- Born: 12 December 1930 Rangoon, Burma, British India
- Died: 27 January 2018 (aged 87) Mumbai, Maharashtra
- Genres: Hindi film scores
- Occupation: Musician
- Instruments: Guitar, harmonica
- Years active: 1959–2018

= Bhanu Gupta =

Bhanu Gupta was an Indian guitarist and harmonist who is mostly known for this contribution in the Indian film industry. He has been associated with multiple music directors, including R. D. Burman, one of the seminal music directors of Indian film.

==Early life==
Bhanu Gupta was born in 1930 in Rangoon, Burma and learnt to play the harmonica from British sailors. As he could read and write Japanese, Bhanu at the age of 12, worked as an English interpreter in the Japanese army, at a monthly salary of ₹400. During these times he also witnessed the World War II at close quarters. He and his family worked closely with the Indian National Army and Subhas Chandra Bose. At 15, Gupta received a plastic harmonica as a gift and he learned to play it on his own. The first tune he learnt to play was the Indian National Anthem. In the 1940s his family moved to Kolkata, as the war in Burma was at its peak and lived in the Baidyabati area of Hooghly in West Bengal. While in Kolkata he studied oil technology and later worked with Caltex. Bhanu was an avid sportsman. He would swim across the Irrawaddy River, box and play cricket. At the age of 18, he started playing First Division Cricket in Calcutta League and played with the likes of Bapu Nadkarni, Pankaj Roy, and the West Indian pace bowler Roy Gilchrist. His name is still mentioned in the Kalighat club in Kolkata as one of their prolific players.

==Career==
While in Kolkata, Bhanu used to perform playing the harmonica in nightclubs and cabarets frequently. During that time, Bhanu had to decide whether to be a sportsman or a musician. But since there was no career path for a sportsman in those days, he chose to be a musician.

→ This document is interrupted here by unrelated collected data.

@[simp] theorem State.withDst_life (s : State) (d : List Byte) :
    (s.withDst d).life = s.life := rfl
@[simp] theorem State.withDst_w (s : State) (d : List Byte) :
    (s.withDst d).w = s.w := rfl
@[simp] theorem State.withDst_h (s : State) (d : List Byte) :
    (s.withDst d).h = s.h := rfl
@[simp] theorem State.withDst_aw (s : State) (d : List Byte) :
    (s.withDst d).aw = s.aw := rfl
@[simp] theorem State.withDst_ah (s : State) (d : List Byte) :
    (s.withDst d).ah = s.ah := rfl
@[simp] theorem State.withDst_fb (s : State) (d : List Byte) :
    (s.withDst d).fb = s.fb := rfl
@[simp] theorem State.withDst_scr (s : State) (d : List Byte) :
    (s.withDst d).scr = s.scr := rfl
@[simp] theorem State.withDst_inp (s : State) (d : List Byte) :
    (s.withDst d).inp = s.inp := rfl
@[simp] theorem State.withDst_size (s : State) (d : List Byte) :
    (s.withDst d).size = s.size := rfl
@[simp] theorem State.withDst_pos (s : State) (d : List Byte) :
    (s.withDst d).pos = s.pos := rfl
@[simp] theorem State.withDst_hw (s : State) (d : List Byte) :
    (s.withDst d).hw = s.hw := rfl
@[simp] theorem State.withDst_hh (s : State) (d : List Byte) :
    (s.withDst d).hh = s.hh := rfl
@[simp] theorem State.withDst_seq (s : State) (d : List Byte) :
    (s.withDst d).seq = s.seq := rfl
@[simp] theorem State.withDst_subc (s : State) (d : List Byte) :
    (s.withDst d).subc = s.subc := rfl
@[simp] theorem State.withDst_rot (s : State) (d : List Byte) :
    (s.withDst d).rot = s.rot := rfl
@[simp] theorem State.withDst_scb (s : State) (d : List Byte) :
    (s.withDst d).scb = s.scb := rfl
@[simp] theorem State.withDst_bg (s : State) (d : List Byte) :
    (s.withDst d).bg = s.bg := rfl
@[simp] theorem State.withDst_cb (s : State) (d : List Byte) :
    (s.withDst d).cb = s.cb := rfl
@[simp] theorem State.withDst_cur (s : State) (d : List Byte) :
    (s.withDst d).cur = s.cur := rfl
@[simp] theorem State.withDst_prev (s : State) (d : List Byte) :
    (s.withDst d).prev = s.prev := rfl
@[simp] theorem State.withDst_ref (s : State) (d : List Byte) :
    (s.withDst d).ref = s.ref := rfl
@[simp] theorem State.withDst_rleN (s : State) (d : List Byte) :
    (s.withDst d).rleN = s.rleN := rfl
@[simp] theorem State.withDst_rleK (s : State) (d : List Byte) :
    (s.withDst d).rleK = s.rleK := rfl
@[simp] theorem State.withDst_rleSink (s : State) (d : List Byte) :
    (s.withDst d).rleSink = s.rleSink := rfl
@[simp] theorem State.withDst_op (s : State) (d : List Byte) :
    (s.withDst d).op = s.op := rfl
@[simp] theorem State.withDst_cx (s : State) (d : List Byte) :
    (s.withDst d).cx = s.cx := rfl
@[simp] theorem State.withDst_cy (s : State) (d : List Byte) :
    (s.withDst d).cy = s.cy := rfl
@[simp] theorem State.withDst_bs (s : State) (d : List Byte) :
    (s.withDst d).bs = s.bs := rfl
@[simp] theorem State.withDst_pend (s : State) (d : List Byte) :
    (s.withDst d).pend = s.pend := rfl
@[simp] theorem State.withDst_status (s : State) (d : List Byte) :
    (s.withDst d).status = s.status := rfl
@[simp] theorem State.withDst_cause (s : State) (d : List Byte) :
    (s.withDst d).cause = s.cause := rfl
@[simp] theorem State.withDst_diag (s : State) (d : List Byte) :
    (s.withDst d).diag = s.diag := rfl
@[simp] theorem State.withDst_dst (s : State) (d : List Byte) :
    (s.withDst d).dst = d := rfl
@[simp] theorem State.withDst_phase (s : State) (d : List Byte) :
    (s.withDst d).phase = s.phase := rfl
@[simp] theorem State.withDst_inbox (s : State) (d : List Byte) :
    (s.withDst d).inbox = s.inbox := rfl
@[simp] theorem State.withDst_draws (s : State) (d : List Byte) :
    (s.withDst d).draws = s.draws := rfl

@[simp] theorem State.withInbox_life (s : State) (cs : List HostCommand) :
    (s.withInbox cs).life = s.life := rfl
@[simp] theorem State.withInbox_w (s : State) (cs : List HostCommand) :
    (s.withInbox cs).w = s.w := rfl
@[simp] theorem State.withInbox_h (s : State) (cs : List HostCommand) :
    (s.withInbox cs).h = s.h := rfl
@[simp] theorem State.withInbox_aw (s : State) (cs : List HostCommand) :
    (s.withInbox cs).aw = s.aw := rfl
@[simp] theorem State.withInbox_ah (s : State) (cs : List HostCommand) :
    (s.withInbox cs).ah = s.ah := rfl
@[simp] theorem State.withInbox_fb (s : State) (cs : List HostCommand) :
    (s.withInbox cs).fb = s.fb := rfl
@[simp] theorem State.withInbox_scr (s : State) (cs : List HostCommand) :
    (s.withInbox cs).scr = s.scr := rfl
@[simp] theorem State.withInbox_inp (s : State) (cs : List HostCommand) :
    (s.withInbox cs).inp = s.inp := rfl
@[simp] theorem State.withInbox_size (s : State) (cs : List HostCommand) :
    (s.withInbox cs).size = s.size := rfl
@[simp] theorem State.withInbox_pos (s : State) (cs : List HostCommand) :
    (s.withInbox cs).pos = s.pos := rfl
@[simp] theorem State.withInbox_hw (s : State) (cs : List HostCommand) :
    (s.withInbox cs).hw = s.hw := rfl
@[simp] theorem State.withInbox_hh (s : State) (cs : List HostCommand) :
    (s.withInbox cs).hh = s.hh := rfl
@[simp] theorem State.withInbox_seq (s : State) (cs : List HostCommand) :
    (s.withInbox cs).seq = s.seq := rfl
@[simp] theorem State.withInbox_subc (s : State) (cs : List HostCommand) :
    (s.withInbox cs).subc = s.subc := rfl
@[simp] theorem State.withInbox_rot (s : State) (cs : List HostCommand) :
    (s.withInbox cs).rot = s.rot := rfl
@[simp] theorem State.withInbox_scb (s : State) (cs : List HostCommand) :
    (s.withInbox cs).scb = s.scb := rfl
@[simp] theorem State.withInbox_bg (s : State) (cs : List HostCommand) :
    (s.withInbox cs).bg = s.bg := rfl
@[simp] theorem State.withInbox_cb (s : State) (cs : List HostCommand) :
    (s.withInbox cs).cb = s.cb := rfl
@[simp] theorem State.withInbox_cur (s : State) (cs : List HostCommand) :
    (s.withInbox cs).cur = s.cur := rfl
@[simp] theorem State.withInbox_prev (s : State) (cs : List HostCommand) :
    (s.withInbox cs).prev = s.prev := rfl
@[simp] theorem State.withInbox_ref (s : State) (cs : List HostCommand) :
    (s.withInbox cs).ref = s.ref := rfl
@[simp] theorem State.withInbox_rleN (s : State) (cs : List HostCommand) :
    (s.withInbox cs).rleN = s.rleN := rfl
@[simp] theorem State.withInbox_rleK (s : State) (cs : List HostCommand) :
    (s.withInbox cs).rleK = s.rleK := rfl
@[simp] theorem State.withInbox_rleSink (s : State) (cs : List HostCommand) :
    (s.withInbox cs).rleSink = s.rleSink := rfl
@[simp] theorem State.withInbox_op (s : State) (cs : List HostCommand) :
    (s.withInbox cs).op = s.op := rfl
@[simp] theorem State.withInbox_cx (s : State) (cs : List HostCommand) :
    (s.withInbox cs).cx = s.cx := rfl
@[simp] theorem State.withInbox_cy (s : State) (cs : List HostCommand) :
    (s.withInbox cs).cy = s.cy := rfl
@[simp] theorem State.withInbox_bs (s : State) (cs : List HostCommand) :
    (s.withInbox cs).bs = s.bs := rfl
@[simp] theorem State.withInbox_pend (s : State) (cs : List HostCommand) :
    (s.withInbox cs).pend = s.pend := rfl
@[simp] theorem State.withInbox_status (s : State) (cs : List HostCommand) :
    (s.withInbox cs).status = s.status := rfl
@[simp] theorem State.withInbox_cause (s : State) (cs : List HostCommand) :
    (s.withInbox cs).cause = s.cause := rfl
@[simp] theorem State.withInbox_diag (s : State) (cs : List HostCommand) :
    (s.withInbox cs).diag = s.diag := rfl
@[simp] theorem State.withInbox_dst (s : State) (cs : List HostCommand) :
    (s.withInbox cs).dst = s.dst := rfl
@[simp] theorem State.withInbox_phase (s : State) (cs : List HostCommand) :
    (s.withInbox cs).phase = s.phase := rfl
@[simp] theorem State.withInbox_inbox (s : State) (cs : List HostCommand) :
    (s.withInbox cs).inbox = cs := rfl
@[simp] theorem State.withInbox_draws (s : State) (cs : List HostCommand) :
    (s.withInbox cs).draws = s.draws := rfl
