theorem witness_CopyOutThenRotation :
    (demo .finish [] []).phase = .finish ∧
      2 * ((demo .finish [] []).w * (demo .finish [] []).h) ≤ (demo .finish [] []).dst.length ∧
      (demo .finish [] []).rot = 0 ∧ State.rot { demo .finish [] [] with rot := 2 } = 2 ∧
      State.rot { demo .finish [] [] with rot := 1 } ≠ 0 ∧ State.rot { demo .finish [] [] with rot := 255 } ≠ 2 := by decide

theorem maxDim_bounds : 1 ≤ Config.maxDim ∧ Config.maxDim ≤ 2 ^ 32 - 1 := by
  unfold Config.maxDim
  omega

theorem witness_InitAllocates :
    State.reset.phase = .idle ∧ State.reset.life = .uninit ∧ 1 ≤ (1 : U32).toNat ∧ (1 : U32).toNat ≤ Config.maxDim ∧
      (BitVec.ofNat 32 Config.maxDim).toNat = Config.maxDim := by
  have h := maxDim_bounds
  refine ⟨rfl, rfl, by decide, h.1, ?_⟩
  rw [BitVec.toNat_ofNat]
  omega

theorem witness_DeinitReleases : resting.phase = .idle ∧ resting.life ≠ .uninit := by decide

theorem witness_HostCommandsRefused :
    (resting.phase = .idle ∧ resting.life ≠ .uninit) ∧ (State.reset.phase = .idle ∧ State.reset.life = .uninit) ∧
      (0 : U32).toNat = 0 ∧ ([] : List Byte).length < 1 ∧ ([0] : List Byte).length < 2 * (resting.w * resting.h) ∧
      (demo .dispatch [] []).phase ≠ .idle := by decide

/-- A header whose byte at each offset is given. -/
def headerBytes (g : Nat → Byte) : List Byte := (List.range Config.headerSize).map g

theorem headerBytes_getD (g : Nat → Byte) {p : Nat} (h : p < Config.headerSize) : (headerBytes g).getD p 0 = g p := by
  simp [headerBytes, h]

theorem headerBytes_length (g : Nat → Byte) : (headerBytes g).length = Config.headerSize := by simp [headerBytes]

theorem headerBytes_hw (g : Nat → Byte) :
    (readHeader (headerBytes g)).hw =
      u32 (g (Config.headerOffset .hw)) (g (Config.headerOffset .hw + 1)) (g (Config.headerOffset .hw + 2))
        (g (Config.headerOffset .hw + 3)) := by
  have h := headerOffset_chain
  simp only [readHeader, u32At]
  rw [headerBytes_getD, headerBytes_getD, headerBytes_getD, headerBytes_getD] <;> omega

theorem headerBytes_hh (g : Nat → Byte) :
    (readHeader (headerBytes g)).hh =
      u32 (g (Config.headerOffset .hh)) (g (Config.headerOffset .hh + 1)) (g (Config.headerOffset .hh + 2))
        (g (Config.headerOffset .hh + 3)) := by
  have h := headerOffset_chain
  simp only [readHeader, u32At]
  rw [headerBytes_getD, headerBytes_getD, headerBytes_getD, headerBytes_getD] <;> omega

/-- R39, R53: width bytes `34 12 00 00` are 0x1234. -/
theorem test_header_little_endian :
    (readHeader (headerBytes fun p => ([0x34, 0x12] : List Byte).getD (p - Config.headerOffset .hw) 0)).hw = 0x1234 := by
  simp only [headerBytes_hw, Nat.sub_self, Nat.add_sub_cancel_left]
  decide

/-- A header of width 1, height 1 and zeros elsewhere: a keyframe of the demo instance. -/
def oneByOne : List Byte :=
  headerBytes fun p => if p = Config.headerOffset .hw ∨ p = Config.headerOffset .hh then 1 else 0

theorem oneByOne_dimensions : (readHeader oneByOne).hw = 1 ∧ (readHeader oneByOne).hh = 1 := by
  have h := headerOffset_chain
  simp only [oneByOne, headerBytes_hw, headerBytes_hh]
  constructor
  · simp (disch := omega) only [true_or, if_true, if_neg]
    decide
  · simp (disch := omega) only [or_true, if_true, if_neg]
    decide

theorem witness_DecodeStartsFrame :
    resting.phase = .idle ∧ resting.life = .ready ∧ Config.headerSize ≤ oneByOne.length ∧
      2 * (resting.w * resting.h) ≤ resting.dst.length ∧
      (∀ b, (resting.fb.get b).length = resting.aw * resting.ah) ∧
      (readHeader (oneByOne.take Config.headerSize)).hw.toNat = resting.w ∧
      (readHeader (oneByOne.take Config.headerSize)).hh.toNat = resting.h ∧ 7 < resting.aw ∧ 7 < resting.ah := by
  have hl : oneByOne.length = Config.headerSize := headerBytes_length _
  refine ⟨rfl, rfl, by omega, by decide, fun b => by cases b <;> rfl, ?_, ?_, by decide, by decide⟩ <;>
    rw [List.take_of_length_le (by omega)]
  · rw [oneByOne_dimensions.1]; rfl
  · rw [oneByOne_dimensions.2]; rfl

theorem witness_DecodeFailsInOrder :
    State.life { resting with life := .fatal } = .fatal ∧ 2 * (resting.w * resting.h) ≤ resting.dst.length ∧
      (resting.life = .ready ∧ 0 < Config.headerSize ∧ 0 ≤ ([] : List Byte).length) ∧
      Config.headerSize ≤ (headerBytes fun _ => 0).length ∧
      (readHeader (headerBytes fun _ => 0)).hw.toNat ≠ resting.w := by
  refine ⟨rfl, by decide, ⟨rfl, ?_, by decide⟩, by rw [headerBytes_length], ?_⟩
  · have := headerOffset_chain
    omega
  · rw [headerBytes_hw]
    decide

/-- For RawFillsImage, CbmapFillsImage, ReservedSubcodecsFollowParameter, RleSubcodecsStartEngine: the state before the
dispatch, with and without the payload. -/
theorem witness_subcodecs :
    (demo .dispatch [1, 2] []).phase = .dispatch ∧ ImageReady (demo .dispatch [1, 2] []) ∧
      2 * ((demo .dispatch [1, 2] []).w * (demo .dispatch [1, 2] []).h) ≤ (demo .dispatch [1, 2] []).bytesLeft ∧
      (demo .dispatch [1] []).bytesLeft < 2 * ((demo .dispatch [1] []).w * (demo .dispatch [1] []).h) ∧
      (demo .dispatch [1] []).w * (demo .dispatch [1] []).h ≤ (demo .dispatch [1] []).bytesLeft ∧
      (demo .dispatch [] []).bytesLeft < (demo .dispatch [] []).w * (demo .dispatch [] []).h :=
  ⟨rfl, demo_imageReady _ _ _, by decide, by decide, by decide, by decide⟩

In 1959 after living in Kolkata for nine years, Bhanu quit his job and set off for Mumbai with Rs 600 to make it big as a harmonica player much against the wishes of his family. His first break came with the film Paigham from music director C Ramchandra. Soon he started playing for Bipin Dutta and later with Salil Chowdhury and came to be popularly known as the Hindu harmonica player because most of the harmonists in those days were Christian. During one of his recordings for Salil Chowdhury, he chanced upon an old Edusonia guitar (made by Braganzas of Free School Street, Kolkata), lying in the state of neglect, fixed it and started to practice on it. During these days he used to live next door to music director duo Sonik Omi where the popular Madan Mohan would frequent. During one such visit Madan Mohan was impressed with Bhanu, having heard him practise. The former picked Bhanu to play for him in 1963. Around that time the legendary music director R. D. Burman was looking for a guitarist for a couple of songs. Bhanu Gupta was called in and this association with R. D. Burman continued up to the composer's death in 1994.
Post 1994, he played for various music directors Anu Malik, Nadeem Shravan and Bappi Lahiri among others.

==Notable works==
He played guitar in these and many more popular Rahul Dev Burman compositions.
- Dekhiye Sahibon – Teesri Manzil
- Suno Kaho – Aap Ki Kasam
- Chingari Koi Bhadke – Amar Prem
- Ek Main Aur Ek Tu – Khel Khel Mein
- Mehbooba Mehbooba – Sholay
- Ek Chatur Naar – Padosan
- Kya Yahi Pyaar Hai – Rocky
- Yaadon ki Baraat – Yaadon Ki Baraat
- Aisa Na Mujhe Tum Dekho – Darling Darling
- Tere Bina Zindagi – Aandhi
- Yeh Kori Karari – Samundar
- Kuch Na Kaho – 1942 A Love Story
- The Guitar Theme – Sholay
- Harmonica theme in Sholay where Amitabh Bachchan plays the harmonica as Jaya Bhaduri lights the lamp.

==Later years==
Bhanu Gupta lived in Mumbai but had shifted to Kolkata to pursue a musical career. He moved back to Mumbai post his recovery from severe illness. He died on January 27, 2018, after battling health issues.